Below is a set of entries. Reproduce exactly the lines from the one containing "s.nextTag := rfl" through the end, both included.

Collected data
►

@[simp] theorem State.advance_cur (s : State)  : (s.advance).cur = s.cur := rfl
@[simp] theorem State.advance_others (s : State)  : (s.advance).others = s.others := rfl
@[simp] theorem State.advance_cores (s : State)  : (s.advance).cores = s.cores := rfl
@[simp] theorem State.advance_units (s : State)  : (s.advance).units = s.units := rfl
@[simp] theorem State.advance_clusters (s : State)  : (s.advance).clusters = s.clusters := rfl
@[simp] theorem State.advance_dram (s : State)  : (s.advance).dram = s.dram := rfl
@[simp] theorem State.advance_dramPoison (s : State)  : (s.advance).dramPoison = s.dramPoison := rfl
@[simp] theorem State.advance_host (s : State)  : (s.advance).host = s.host := rfl
@[simp] theorem State.advance_hostPoison (s : State)  : (s.advance).hostPoison = s.hostPoison := rfl
@[simp] theorem State.advance_tags (s : State)  : (s.advance).tags = s.tags := rfl
@[simp] theorem State.advance_groups (s : State)  : (s.advance).groups = s.groups := rfl
@[simp] theorem State.advance_launches (s : State)  : (s.advance).launches = s.launches := rfl
@[simp] theorem State.advance_parts (s : State)  : (s.advance).parts = s.parts := rfl
@[simp] theorem State.advance_vis (s : State)  : (s.advance).vis = s.vis := rfl
@[simp] theorem State.advance_nextLaunch (s : State)  : (s.advance).nextLaunch = s.nextLaunch := rfl
@[simp] theorem State.advance_nextGroup (s : State)  : (s.advance).nextGroup = s.nextGroup := rfl
@[simp] theorem State.advance_migrations (s : State)  : (s.advance).migrations = s.migrations := rfl
@[simp] theorem State.advance_migRequests (s : State)  : (s.advance).migRequests = s.migRequests := rfl
@[simp] theorem State.advance_pool (s : State)  : (s.advance).pool = s.pool := rfl
@[simp] theorem State.advance_holdNanos (s : State)  : (s.advance).holdNanos = s.holdNanos := rfl
@[simp] theorem State.advance_nodes (s : State)  : (s.advance).nodes = s.nodes := rfl
@[simp] theorem State.advance_ksl (s : State)  : (s.advance).ksl = s.ksl := rfl
@[simp] theorem State.advance_peers (s : State)  : (s.advance).peers = s.peers := rfl
@[simp] theorem State.advance_links (s : State)  : (s.advance).links = s.links := rfl
@[simp] theorem State.advance_outstanding (s : State)  : (s.advance).outstanding = s.outstanding := rfl
@[simp] theorem State.advance_answers (s : State)  : (s.advance).answers = s.answers := rfl
@[simp] theorem State.advance_nextTag (s : State)  : (s.advance).nextTag = s.nextTag := rfl
@[simp] theorem State.advance_mgmt (s : State)  : (s.advance).mgmt = s.mgmt := rfl
@[simp] theorem State.advance_power (s : State)  : (s.advance).power = s.power := rfl
@[simp] theorem State.advance_rmap (s : State)  : (s.advance).rmap = s.rmap := rfl
@[simp] theorem State.advance_sec (s : State)  : (s.advance).sec = s.sec := rfl
@[simp] theorem State.advance_agenda (s : State)  : (s.advance).agenda = s.agenda := rfl
@[simp] theorem State.advance_turn (s : State)  : (s.advance).turn = s.turn := rfl
@[simp] theorem State.advance_cut (s : State)  : (s.advance).cut = s.cut := rfl
@[simp] theorem State.advance_lag (s : State)  : (s.advance).lag = s.lag := rfl
@[simp] theorem State.advance_older (s : State)  : (s.advance).older = s.older := rfl
@[simp] theorem State.advance_hostNews (s : State)  : (s.advance).hostNews = s.hostNews := rfl
@[simp] theorem State.advance_slow (s : State)  : (s.advance).slow = s.slow := rfl
@[simp] theorem State.advance_ahead (s : State)  : (s.advance).ahead = s.ahead := rfl
@[simp] theorem State.advance_rot (s : State)  : (s.advance).rot = s.rot := rfl
@[simp] theorem State.advance_free (s : State)  : (s.advance).free = s.free := rfl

◄

RESPONSE TO THIS EXERCISE:
@[simp] theorem State.advance_nextTag (s : State)  : (s.advance).nextTag = s.nextTag := rfl
@[simp] theorem State.advance_mgmt (s : State)  : (s.advance).mgmt = s.mgmt := rfl
@[simp] theorem State.advance_power (s : State)  : (s.advance).power = s.power := rfl
@[simp] theorem State.advance_rmap (s : State)  : (s.advance).rmap = s.rmap := rfl
@[simp] theorem State.advance_sec (s : State)  : (s.advance).sec = s.sec := rfl
@[simp] theorem State.advance_agenda (s : State)  : (s.advance).agenda = s.agenda := rfl
@[simp] theorem State.advance_turn (s : State)  : (s.advance).turn = s.turn := rfl
@[simp] theorem State.advance_cut (s : State)  : (s.advance).cut = s.cut := rfl
@[simp] theorem State.advance_lag (s : State)  : (s.advance).lag = s.lag := rfl
@[simp] theorem State.advance_older (s : State)  : (s.advance).older = s.older := rfl
@[simp] theorem State.advance_hostNews (s : State)  : (s.advance).hostNews = s.hostNews := rfl
@[simp] theorem State.advance_slow (s : State)  : (s.advance).slow = s.slow := rfl
@[simp] theorem State.advance_ahead (s : State)  : (s.advance).ahead = s.ahead := rfl
@[simp] theorem State.advance_rot (s : State)  : (s.advance).rot = s.rot := rfl
@[simp] theorem State.advance_free (s : State)  : (s.advance).free = s.free := rfl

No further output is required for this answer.